__PROBLEM__
Below are records; count the lines among them that include the string "sendFlit", and state only the number.

(Stored items from a collection)

-- ==== Sys2Proof/Syntax.lean ====
section
/-! DEFINITION. The command set (R86): one constructor per row of spec/opcode_table.json. -/

namespace Sys2Proof

/-- A command as its header gives it (R89). The lengths are in bytes, zero-extended to natural numbers (R82); the operand
bytes KEY, IV and DATA follow the header in the frame and are read from IN (R61). -/
inductive Instr where
  /-- KINIT, OPC 0x01: build and load a key schedule (R160). -/
  | kinit (klen blen : Nat)
  /-- CINIT, OPC 0x02: load a key schedule and an IV (R234). -/
  | cinit (klen blen ivlen : Nat)
  /-- ENCB, OPC 0x03: encrypt one block (R190). -/
  | encb (dlen : Nat)
  /-- DECB, OPC 0x04: decrypt one block (R210). -/
  | decb (dlen : Nat)
  /-- CBCE, OPC 0x05: CBC-encrypt a message (R240). -/
  | cbce (dlen : Nat)
  /-- CBCD, OPC 0x06: CBC-decrypt a message (R244). -/
  | cbcd (dlen : Nat)
  /-- STAT, OPC 0x07: read the status (R260). -/
  | stat
  deriving DecidableEq, Repr

/-- KLEN of the command's frame; 0 where the command has none (R86). -/
def Instr.klen : Instr → Nat
  | .kinit k _ => k
  | .cinit k _ _ => k
  | .encb _ => 0
  | .decb _ => 0
  | .cbce _ => 0
  | .cbcd _ => 0
  | .stat => 0

/-- BLEN of the command's frame; 0 where the command has none (R86). -/
def Instr.blen : Instr → Nat
  | .kinit _ b => b
  | .cinit _ b _ => b
  | .encb _ => 0
  | .decb _ => 0
  | .cbce _ => 0
  | .cbcd _ => 0
  | .stat => 0

/-- IVLEN of the command's frame; 0 where the command has none (R86). -/
def Instr.ivlen : Instr → Nat
  | .kinit _ _ => 0
  | .cinit _ _ i => i
  | .encb _ => 0
  | .decb _ => 0
  | .cbce _ => 0
  | .cbcd _ => 0
  | .stat => 0

/-- DLEN of the command's frame; 0 where the command has none (R86). -/
def Instr.dlen : Instr → Nat
  | .kinit _ _ => 0
  | .cinit _ _ _ => 0
  | .encb d => d
  | .decb d => d
  | .cbce d => d
  | .cbcd d => d
  | .stat => 0

/-- The operand length L = KLEN + IVLEN + DLEN, without wrap-around (R82). -/
def Instr.operandLength (i : Instr) : Nat := i.klen + i.ivlen + i.dlen

end Sys2Proof
end

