-- ==== Sys2Proof/Machine/Port.lean ====
section
/-! DEFINITION. The command port: how arrived bytes make a frame (R80 to R84), what reset does (R300, R301), and the start of a
command. -/

namespace Sys2Proof.Machine

/-- What taking bytes from the port finds. -/
inductive Taken where
  /-- The bytes were there; the rest stays. -/
  | got (bytes : List Byte) (rest : List Arrival)
  /-- Reset was asserted before they had all arrived (R301). -/
  | cut (rest : List Arrival)
  /-- They have not all arrived (R306). -/
  | short
  deriving DecidableEq, Repr

/-- Takes `n` bytes from what has arrived. -/
def takeBytes : List Arrival → Nat → Taken
  | l, 0 => .got [] l
  | [], _ + 1 => .short
  | .reset :: rest, _ + 1 => .cut rest
  | .byte b :: rest, n + 1 =>
    match takeBytes rest n with
    | .got bs r => .got (b :: bs) r
    | .cut r => .cut r
    | .short => .short

/-- What the port gives the core next. -/
inductive Received where
  /-- A whole frame: its header, its L operand bytes, and what arrived after it (R83, R84). -/
  | frame (header : Header) (operands : List Byte) (rest : List Arrival)
  /-- Reset, between frames or inside one; the bytes before it are forgotten (R301). -/
  | reset (rest : List Arrival)
  /-- A partial frame, or nothing: the core waits (R306). -/
  | partialFrame
  deriving DecidableEq, Repr

/-- Takes the next frame: 8 header bytes, then as many operand bytes as they say, whatever the opcode (R83, R84). -/
def receive (arrivals : List Arrival) : Received :=
  match takeBytes arrivals 8 with
  | .short => .partialFrame
  | .cut rest => .reset rest
  | .got hb rest =>
    match takeBytes rest (Header.ofBytes hb).operandLength with
    | .short => .partialFrame
    | .cut rest' => .reset rest'
    | .got operands rest' => .frame (Header.ofBytes hb) operands rest'

/-- Bytes of the host on the command port, as arrivals. -/
def arrivalsOf (bytes : List Byte) : List Arrival := bytes.map Arrival.byte

/-- The start of a command: its frame is consumed whole (R84), its operand field is IN (R61), and the datapath registers are
unspecified (R45, log 1). -/
def State.accept (s : State) (operands : List Byte) (rest : List Arrival) : State :=
  { s with inp := operands, arrivals := rest, dp := Datapath.free s.freeCount, freeCount := s.freeCount + 1 }

/-- Reset: every piece of state takes its reset value (R300); the frames that arrive after it are still to come, no response is
emitted, and those already emitted stay with the host (log 6). -/
def State.applyReset (s : State) (rest : List Arrival) : State :=
  { State.reset with arrivals := rest, responses := s.responses, freeCount := s.freeCount }

/-- The host sends bytes: they arrive after everything that has arrived (R71). -/
def State.send (s : State) (bytes : List Byte) : State := { s with arrivals := s.arrivals ++ arrivalsOf bytes }

/-- The host asserts reset (R292). -/
def State.assertReset (s : State) : State := { s with arrivals := s.arrivals ++ [Arrival.reset] }

end Sys2Proof.Machine
end

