-- ==== Sys2Proof/Laws/GfTables.lean ====
section
/-! SUPPORT. The lanes of the word tables, and multiplication by the matrix coefficients as doublings: what the proofs about MixColumn
and InvMixColumn rest on (R114, R119, R123, R127). -/

-- One theorem after another: many kernel evaluations at once ask for more threads than the check's memory limit allows.
set_option Elab.async false

namespace Sys2Proof.Machine

open Sys2Proof.Machine.Rom

/-! ## Doubling is linear (R114) -/

theorem xtime_xor (x y : Byte) : xtime (x ^^^ y) = xtime x ^^^ xtime y := by
  have h (a b c : Byte) : a ^^^ c ^^^ (b ^^^ c) = a ^^^ b := by
    rw [BitVec.xor_assoc, BitVec.xor_comm b c, ← BitVec.xor_assoc c, BitVec.xor_self, BitVec.zero_xor]
  unfold xtime
  rw [BitVec.shiftLeft_xor_distrib, BitVec.getLsbD_xor]
  cases x.getLsbD 7 <;> cases y.getLsbD 7 <;> simp only [Bool.bne_false, Bool.bne_true, Bool.not_true, Bool.not_false,
    if_true, if_false, Bool.false_eq_true, h]
  all_goals ac_rfl

theorem gmul_02 : ∀ x : Byte, gmul 0x02 x = xtime x := by decide +kernel
theorem gmul_03 : ∀ x : Byte, gmul 0x03 x = xtime x ^^^ x := by decide +kernel
theorem gmul_09 : ∀ x : Byte, gmul 0x09 x = xtime (xtime (xtime x)) ^^^ x := by decide +kernel
theorem gmul_0B : ∀ x : Byte, gmul 0x0B x = xtime (xtime (xtime x)) ^^^ xtime x ^^^ x := by decide +kernel
theorem gmul_0D : ∀ x : Byte, gmul 0x0D x = xtime (xtime (xtime x)) ^^^ xtime (xtime x) ^^^ x := by decide +kernel
theorem gmul_0E : ∀ x : Byte, gmul 0x0E x = xtime (xtime (xtime x)) ^^^ xtime (xtime x) ^^^ xtime x := by decide +kernel

/-! ## The lanes of the tables -/

theorem T1_lanes : ∀ i : Byte, T1 i = wordOf (gmul 2 (S i)) (S i) (S i) (gmul 3 (S i)) := by decide +kernel
theorem T2_lanes : ∀ i : Byte, T2 i = wordOf (gmul 3 (S i)) (gmul 2 (S i)) (S i) (S i) := by decide +kernel
theorem T3_lanes : ∀ i : Byte, T3 i = wordOf (S i) (gmul 3 (S i)) (gmul 2 (S i)) (S i) := by decide +kernel
theorem T4_lanes : ∀ i : Byte, T4 i = wordOf (S i) (S i) (gmul 3 (S i)) (gmul 2 (S i)) := by decide +kernel

theorem U1_lanes : ∀ i : Byte, U1 i = wordOf (gmul 0x0E i) (gmul 0x09 i) (gmul 0x0D i) (gmul 0x0B i) := by decide +kernel
theorem U2_lanes : ∀ i : Byte, U2 i = wordOf (gmul 0x0B i) (gmul 0x0E i) (gmul 0x09 i) (gmul 0x0D i) := by decide +kernel
theorem U3_lanes : ∀ i : Byte, U3 i = wordOf (gmul 0x0D i) (gmul 0x0B i) (gmul 0x0E i) (gmul 0x09 i) := by decide +kernel
theorem U4_lanes : ∀ i : Byte, U4 i = wordOf (gmul 0x09 i) (gmul 0x0D i) (gmul 0x0B i) (gmul 0x0E i) := by decide +kernel

theorem T5_of_U1 : ∀ i : Byte, T5 i = U1 (SI i) := by decide +kernel
theorem T6_of_U2 : ∀ i : Byte, T6 i = U2 (SI i) := by decide +kernel
theorem T7_of_U3 : ∀ i : Byte, T7 i = U3 (SI i) := by decide +kernel
theorem T8_of_U4 : ∀ i : Byte, T8 i = U4 (SI i) := by decide +kernel

/-! ## One byte lane through MixColumn and back (R127) -/

theorem invMix_T1 : ∀ a : Byte, invMixColumnWord (T1 a) = wordOf (S a) 0 0 0 := by decide +kernel
theorem invMix_T2 : ∀ a : Byte, invMixColumnWord (T2 a) = wordOf 0 (S a) 0 0 := by decide +kernel
theorem invMix_T3 : ∀ a : Byte, invMixColumnWord (T3 a) = wordOf 0 0 (S a) 0 := by decide +kernel
theorem invMix_T4 : ∀ a : Byte, invMixColumnWord (T4 a) = wordOf 0 0 0 (S a) := by decide +kernel

/-! ## The S-boxes undo each other (R117) -/

theorem SI_S : ∀ i : Byte, SI (S i) = i := by decide +kernel
theorem S_SI : ∀ j : Byte, S (SI j) = j := by decide +kernel

end Sys2Proof.Machine
end

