-- ==== Sys2Proof/Tests/Slice0.lean ====
section
/-! SUPPORT. Tests. Expected results are those of spec/95_test_vectors.md (V<n>) and of the rules' own examples, never the model's.
The second half gives each obligation with hypotheses its witness, at the ends of its ranges. -/

-- One theorem after another: many kernel evaluations at once ask for more threads than the check's memory limit allows.
set_option Elab.async false

namespace Sys2Proof.Tests

open Sys2Proof Sys2Proof.Machine Sys2Proof.Machine.Rom

/-! ## Helpers -/

/-- The n bytes of a number, most significant first. -/
def hexBytes (n x : Nat) : List Byte := (List.range n).map fun i => BitVec.ofNat 8 (x >>> (8 * (n - 1 - i)))

/-- The bytes of the responses of a result. -/
def answers (r : Result) : List (List Byte) :=
  match r with
  | .next t => t.responses.map Response.bytes
  | _ => []

/-- A core with a schedule and an IV loaded. -/
def loaded (key : List Byte) (bs : Nat) (iv : List Byte) : State :=
  { State.reset with
    ctx := { Context.reset.loadSchedule bs key.length (scheduleFor key bs key.length Datapath.reset) with
      keyed := true, ivValid := true, iv := setStoreBytes (Vector.replicate 32 0) iv } }

/-- Context A of 95_test_vectors.md, with an operand field. -/
def contextA (inp : List Byte) : State :=
  { loaded (hexBytes 16 0x000102030405060708090a0b0c0d0e0f) 16 (hexBytes 16 0x0f0e0d0c0b0a09080706050403020100) with inp := inp }

/-- The test collaborator PKCS of 95_test_vectors.md section 6. -/
def pkcs (maxLen : Nat) : Params :=
  { padEncode := fun bs d => d ++ List.replicate (bs - d.length % bs) (BitVec.ofNat 8 (bs - d.length % bs))
    padDecode := fun bs p =>
      let n := (byteAt p (p.length - 1)).toNat
      if p.length = 0 ∨ p.length % bs ≠ 0 ∨ n < 1 ∨ bs < n ∨ (p.drop (p.length - n)).any (fun b => b.toNat != n) then .err 1
      else .ok (p.take (p.length - n))
    maxMsgLen := maxLen }

/-- The test collaborator IDPAD of V49. -/
def idpad (maxLen : Nat) : Params :=
  { padEncode := fun _ d => d, padDecode := fun _ p => .ok p, maxMsgLen := maxLen }

/-! ## Well-formedness refuses (R81) -/

theorem test_wf_refuses_klen : ¬ (Instr.kinit 256 16).WellFormed := by decide
theorem test_wf_refuses_blen : ¬ (Instr.kinit 16 256).WellFormed := by decide
theorem test_wf_refuses_ivlen : ¬ (Instr.cinit 16 16 256).WellFormed := by decide
theorem test_wf_refuses_dlen : ¬ (Instr.cbce 4294967296).WellFormed := by decide
theorem test_wf_accepts_ends : (Instr.cinit 255 255 255).WellFormed ∧ (Instr.cbcd 4294967295).WellFormed := by decide

/-! ## Decoding: words written out from R81 and R86, and the examples of R95 -/

theorem test_decode_kinit : decode [0x01, 0x10, 0x18, 0, 0, 0, 0, 0] = .instr (.kinit 16 24) := by decide
theorem test_decode_cinit : decode [0x02, 0x20, 0x18, 0x10, 0, 0, 0, 0] = .instr (.cinit 32 24 16) := by decide
theorem test_decode_encb : decode [0x03, 0, 0, 0, 0x01, 0x02, 0x03, 0x04] = .instr (.encb 0x01020304) := by decide
theorem test_decode_decb : decode [0x04, 0, 0, 0, 0xff, 0xff, 0xff, 0xff] = .instr (.decb 4294967295) := by decide
theorem test_decode_cbce : decode [0x05, 0, 0, 0, 0, 0, 0x01, 0x00] = .instr (.cbce 256) := by decide
theorem test_decode_cbcd : decode [0x06, 0, 0, 0, 0, 0x01, 0, 0] = .instr (.cbcd 65536) := by decide
theorem test_decode_stat : decode [0x07, 0, 0, 0, 0, 0, 0, 0] = .instr .stat := by decide

/-- V60, V63 to V65, and a header cut short. -/
theorem test_decode_refuses :
    decode [0x00, 0, 0, 0, 0, 0, 0, 0] = .illegal (.reservedOpcode 0) ∧
    decode [0xff, 0, 0, 0, 0, 0, 0, 0] = .illegal (.reservedOpcode 0xff) ∧
    decode [0x07, 0, 0x10, 0, 0, 0, 0, 0] = .illegal (.nonZeroField .blen) ∧
    decode [0x05, 0, 0x10, 0, 0, 0, 0, 1] = .illegal (.nonZeroField .blen) ∧
    decode [0x07, 0, 0, 0, 0, 0, 0] = .illegal .truncated := by decide

/-- spec/opcode_table.json numbers OPC at bits 63..56 and DLEN at 31..0. -/
theorem test_table_words :
    decodeTableWord 64 0x0110180000000000 = some (.kinit 16 24) ∧
    decodeTableWord 64 0x0500000000000010 = some (.cbce 16) ∧ decodeTableWord 64 0x0800000000000000 = none := by decide +kernel

/-- An opcode-table word placed at the port is what the next step runs: STAT after reset (46_control.md R260). -/
theorem test_fetch_stat :
    answers (step (State.reset.withFetchWord 64 0x0700000000000000)) = [hexBytes 12 0x000700000000000400000000] := by
  decide +kernel

/-- V61: a reserved frame is consumed with its two operand bytes and answered. -/
theorem test_step_reserved :
    (match step (State.reset.send [0x08, 0, 0, 0, 0, 0, 0, 2, 0xab, 0xcd, 0x07]) with
      | .next t => (t.responses.map Response.bytes, t.arrivals)
      | _ => ([], [])) = ([hexBytes 8 0x0108000000000000], [Arrival.byte 0x07]) := by decide +kernel

/-! ## The assembler (R95) -/

theorem test_assemble_stat : assembleLine "stat" = some [0x07, 0, 0, 0, 0, 0, 0, 0] := by decide +kernel
theorem test_assemble_encb :
    assembleLine "encb x\"00112233445566778899aabbccddeeff\"" =
      some (hexBytes 24 0x030000000000001000112233445566778899aabbccddeeff) := by decide +kernel
theorem test_assemble_frame :
    assembleLine ".frame 0x2a, 0, 0, 0, 2, x\"abcd\"" = some (hexBytes 10 0x2a00000000000002abcd) := by decide +kernel
/-- R93: a key of 255 bytes is counted, one of 256 is refused. -/
theorem test_assemble_long_key :
    (assemble (.kinit (List.replicate 255 0) none)).isSome = true ∧ assemble (.kinit (List.replicate 256 0) none) = none := by
  decide +kernel

/-! ## The tables (V10, V12, V13) -/

theorem test_field : gmul 0x57 0x83 = 0xC1 ∧ gmul 0x57 0x13 = 0xFE ∧ gmul 0 0x57 = 0 ∧ ginv 0x53 = 0xCA ∧ ginv 0xFF = 0x1C := by
  decide +kernel
theorem test_sboxes : S 0x53 = 0xED ∧ S 0xFF = 0x16 ∧ SI 0x53 = 0x50 ∧ SI 0xFF = 0x7D := by decide +kernel
theorem test_word_tables :
    T1 0xFF = 0x2c16163a ∧ T4 0x01 = 0x7c7c84f8 ∧ T5 0x01 = 0x7e416553 ∧ T8 0xFF = 0xb85742d0 ∧ U1 0xFF = 0x8d4697a3 ∧
    U3 0x01 = 0x0d0b0e09 := by decide +kernel

/-- The data of ginv(x), listed for this check (R154). -/
def ginvGrid : List (List Byte) :=
  [[0x00, 0x01, 0x8D, 0xF6, 0xCB, 0x52, 0x7B, 0xD1, 0xE8, 0x4F, 0x29, 0xC0, 0xB0, 0xE1, 0xE5, 0xC7],
   [0x74, 0xB4, 0xAA, 0x4B, 0x99, 0x2B, 0x60, 0x5F, 0x58, 0x3F, 0xFD, 0xCC, 0xFF, 0x40, 0xEE, 0xB2],
   [0x3A, 0x6E, 0x5A, 0xF1, 0x55, 0x4D, 0xA8, 0xC9, 0xC1, 0x0A, 0x98, 0x15, 0x30, 0x44, 0xA2, 0xC2],
   [0x2C, 0x45, 0x92, 0x6C, 0xF3, 0x39, 0x66, 0x42, 0xF2, 0x35, 0x20, 0x6F, 0x77, 0xBB, 0x59, 0x19],
   [0x1D, 0xFE, 0x37, 0x67, 0x2D, 0x31, 0xF5, 0x69, 0xA7, 0x64, 0xAB, 0x13, 0x54, 0x25, 0xE9, 0x09],
   [0xED, 0x5C, 0x05, 0xCA, 0x4C, 0x24, 0x87, 0xBF, 0x18, 0x3E, 0x22, 0xF0, 0x51, 0xEC, 0x61, 0x17],
   [0x16, 0x5E, 0xAF, 0xD3, 0x49, 0xA6, 0x36, 0x43, 0xF4, 0x47, 0x91, 0xDF, 0x33, 0x93, 0x21, 0x3B],
   [0x79, 0xB7, 0x97, 0x85, 0x10, 0xB5, 0xBA, 0x3C, 0xB6, 0x70, 0xD0, 0x06, 0xA1, 0xFA, 0x81, 0x82],
   [0x83, 0x7E, 0x7F, 0x80, 0x96, 0x73, 0xBE, 0x56, 0x9B, 0x9E, 0x95, 0xD9, 0xF7, 0x02, 0xB9, 0xA4],
   [0xDE, 0x6A, 0x32, 0x6D, 0xD8, 0x8A, 0x84, 0x72, 0x2A, 0x14, 0x9F, 0x88, 0xF9, 0xDC, 0x89, 0x9A],
   [0xFB, 0x7C, 0x2E, 0xC3, 0x8F, 0xB8, 0x65, 0x48, 0x26, 0xC8, 0x12, 0x4A, 0xCE, 0xE7, 0xD2, 0x62],
   [0x0C, 0xE0, 0x1F, 0xEF, 0x11, 0x75, 0x78, 0x71, 0xA5, 0x8E, 0x76, 0x3D, 0xBD, 0xBC, 0x86, 0x57],
   [0x0B, 0x28, 0x2F, 0xA3, 0xDA, 0xD4, 0xE4, 0x0F, 0xA9, 0x27, 0x53, 0x04, 0x1B, 0xFC, 0xAC, 0xE6],
   [0x7A, 0x07, 0xAE, 0x63, 0xC5, 0xDB, 0xE2, 0xEA, 0x94, 0x8B, 0xC4, 0xD5, 0x9D, 0xF8, 0x90, 0x6B],
   [0xB1, 0x0D, 0xD6, 0xEB, 0xC6, 0x0E, 0xCF, 0xAD, 0x08, 0x4E, 0xD7, 0xE3, 0x5D, 0x50, 0x1E, 0xB3],
   [0x5B, 0x23, 0x38, 0x34, 0x68, 0x46, 0x03, 0x8C, 0xDD, 0x9C, 0x7D, 0xA0, 0xCD, 0x1A, 0x41, 0x1C]]
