/-- One data flit of message `e` leaves (R349, R355, R360): the link after it, and the flit's fill. The virtual time becomes the start tag of the
message chosen (R383). -/
def Link.sendFlit (x : Link) (e : Egr) (now : Nat) : Link × Nat :=
  let n := min 7 e.left
  let rest := if n = e.left then none else some { e with left := e.left - n }
  let y := { x with
    sent := x.sent + 1
    flits := x.flits ++ [{ seq := x.sent, vc := e.vc, fill := n, kph := x.phaseTx, ctr := tgetD x.ctrTx e.vc 0, fin := if n = e.left then some e.msg else none, bytes := x.flitOf e }]
    used := tset x.used e.vc (tgetD x.used e.vc 0 + 1)
    ctrTx := tset x.ctrTx e.vc (tgetD x.ctrTx e.vc 0 + 1), lastAck := if x.flits = [] then now else x.lastAck
    spill := (x.flits.length + 1) - 256 * x.full
    ctlQ := swapOut x.ctlQ e rest, feastQ := swapOut x.feastQ e rest, fairQ := swapOut x.fairQ e rest
    vtime := if e.start.isSome && !e.begun then e.start.getD 0 else x.vtime }
  (if rest.isNone && e.start.isSome then y.tagHead e.flow e.vc else y, n)

/-- The message whose flit goes next. -/
def Link.nextMsg (x : Link) (ext : Bool) : Option Egr :=
  ((x.ctlQ.find? (x.ready ext)).orElse fun _ => x.feastQ.find? (x.ready ext)).orElse fun _ => x.fairPick ext

/-- Send flits of link `l` while one can go. -/
def State.pumpLinkGo (l : Nat) : Nat → State → State
  | 0, s => s
  | n + 1, s =>
    match s.link? l with
    | none => s
    | some x =>
      match x.nextMsg (s.extension l) with
      | none => s
      | some e =>
        let r := x.sendFlit e s.now
        let s1 := (s.modLink l fun _ => r.1).emit (.flit l e.vc x.sent r.2 x.phaseTx (tgetD x.ctrTx e.vc 0) (x.flitOf e))
        State.pumpLinkGo l n (if e.left ≤ 7 then s1.emit (.msg l e.msg) else s1)

/-- Send a control flit (R350, R354): ACK, a NAK where due, FREED, a request, and the first reply that is owed. -/
def State.sendCtl (s : State) (l : Nat) (nak : Bool) (req arg : Nat) : State :=
  match s.link? l with
  | none => s
  | some x =>
    if x.up then
      let id := match x.req with | some (k, _, n) => if k = req then n else x.reqId | none => x.reqId
      let f : CtlFlit :=
        { kph := x.phaseTx, ack := x.expSeq - 1, ackValid := true, nak := nak, freed := (List.range 8).map fun v => tgetD x.freed v 0 % 65536
          reqKind := req, reqArg := arg, reqId := if req = 0 then 0 else id, reply := x.owed.head?.elim 0 (·.1)
          replyId := x.owed.head?.elim 0 (·.2), tagOk := true }
      (s.modLink l fun y =>
        { y with ctlTx := y.ctlTx + 1, unrep := 0, unrepT := none, dup := false, freedRep := y.freed, owed := y.owed.tail }).emit
          (.ctl l f x.ctlTx (ctlFlitBytes x.secTx f x.ctlTx))
    else s

/-- Make a request to the far end: 1 retrain, 2 width, 3 rekey; one at a time (R364). -/
def State.requestLink (s : State) (l kind arg : Nat) : State :=
  match s.link? l with
  | none => s
  | some x =>
    if x.up && x.req.isNone then
      (s.modLink l fun y => { y with req := some (kind, arg, y.reqId), reqId := (y.reqId + 1) % 256 }).sendCtl l false kind arg
    else s

/-- A counter of the transmit direction has reached 2^40, so the direction rekeys (R312). -/
def State.rekeyDue (s : State) (l : Nat) : State :=
  if (s.link? l).any (fun x => x.ctrTx.any (fun e => decide (2 ^ 40 ≤ e.2))) then s.requestLink l 3 0 else s

/-- Send what link `l` can send. -/
def State.pumpLink (s : State) (l : Nat) : State :=
  match s.link? l with
  | some x => (State.pumpLinkGo l ((x.ctlQ ++ x.feastQ ++ x.fairQ).map (·.left)).sum s).rekeyDue l
  | none => s

/-- Queue a message on link `l` and send what can go; a link that is down drops it. `bulk`: its STRICT flag is not honoured (R373). -/
def State.egress (s : State) (l flow : Nat) (m : Msg) (dl bulk : Bool) : State :=
  match s.link? l with
  | none => s
  | some x =>
    if x.up then
      let e : Egr := { flow := flow, msg := m, vc := vcFor x.attach x.vcs (isCpl m.mtype) (m.flags.getLsbD 0 && !bulk) m.binding dl
                       bulk := bulk, left := 1 + m.units, start := none }
      (s.modLink l fun y => y.enqueue e).pumpLink l
    else s

/-! ## Routes (R369, R379 to R381) -/

/-- This node's part of a fabric address. -/
def State.here (s : State) : Nat := s.links.coord.1 + 256 * s.links.coord.2.1 + 65536 * s.links.coord.2.2

/-- This node's address, with a link number; 0xFF names the block. -/
def State.address (s : State) (l : Nat) : Nat := s.here + 2 ^ 24 * l

/-- A fabric address names this node. -/
def State.isHere (s : State) (a : Nat) : Bool := a % 2 ^ 24 == s.here

/-- The first dimension in which an address differs, its direction (1 +x to 6 -z) and whether the hop crosses the dateline. -/
def State.hop (s : State) (dst : Nat) : Option (Nat × Nat × Bool) :=
  let (x, y, z) := s.links.coord
  let d := [(x, bits dst 0 8, s.links.dimX), (y, bits dst 8 8, s.links.dimY), (z, bits dst 16 8, s.links.dimZ)]
  (d.zipIdx.find? (fun e => e.1.1 != e.1.2.1)).map fun e =>
    let (a, b, n) := e.1
    let n := max n 1
    let fwd := (b + n - a) % n
    let plus := decide (fwd ≤ n - fwd)
    (e.2, 2 * e.2 + (if plus then 1 else 2), if plus then a + 1 == n else a == 0)

/-- The links of the trunk in a direction that are up. -/
def State.trunk (s : State) (dir : Nat) : List Nat :=
  (s.links.tab.filter (fun e => !e.2.attach && e.2.dir == dir && e.2.up)).map (·.1)

/-- The next link of a message, the ROUTE byte it leaves with, and the DL that selects its channel; none where it is unroutable. -/
def State.route (s : State) (m : Msg) : Option (Nat × BitVec 8 × Bool) :=
  if s.isHere m.dst then
    let l := bits m.dst 24 8
    (s.link? l).bind fun x => if x.attach && x.up then some (l, m.route, false) else none
  else
    (s.hop m.dst).bind fun h =>
      let t := s.trunk h.2.1
      let dl := m.route.getLsbD 0 && decide (bits m.route.toNat 1 2 = h.1)
      let i := Config.hash (m.src + 2 ^ 32 * m.dst + 2 ^ 64 * b1 (isCpl m.mtype))
      (nth t i).map fun l => (l, BitVec.ofNat 8 (b1 (dl || h.2.2) + 2 * h.1), dl)

/-- Send a message that starts at this block or passes through it; false where it is unroutable. -/
def State.sendMsg (s : State) (flow : Nat) (m : Msg) (bulk : Bool := false) : State × Bool :=
  match s.route m with
  | some (l, r, dl) => (s.egress l flow { m with route := r } dl bulk, true)
  | none => (s, false)

/-! ## The messages that the block makes -/

/-- A message of this block, without data. -/
def State.newMsg (s : State) (ty : Nat) (dst binding tag : Nat) (addr : DWord) : Msg :=
  { mtype := ty, flags := 0, units := 0, tag := tag, binding := binding, src := s.address 0xFF, dst := dst, addr := addr, len := 0, route := 0
    data := [], sealCtr := 0, sealTag := [], bad := false }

__TASK ANSWER__
2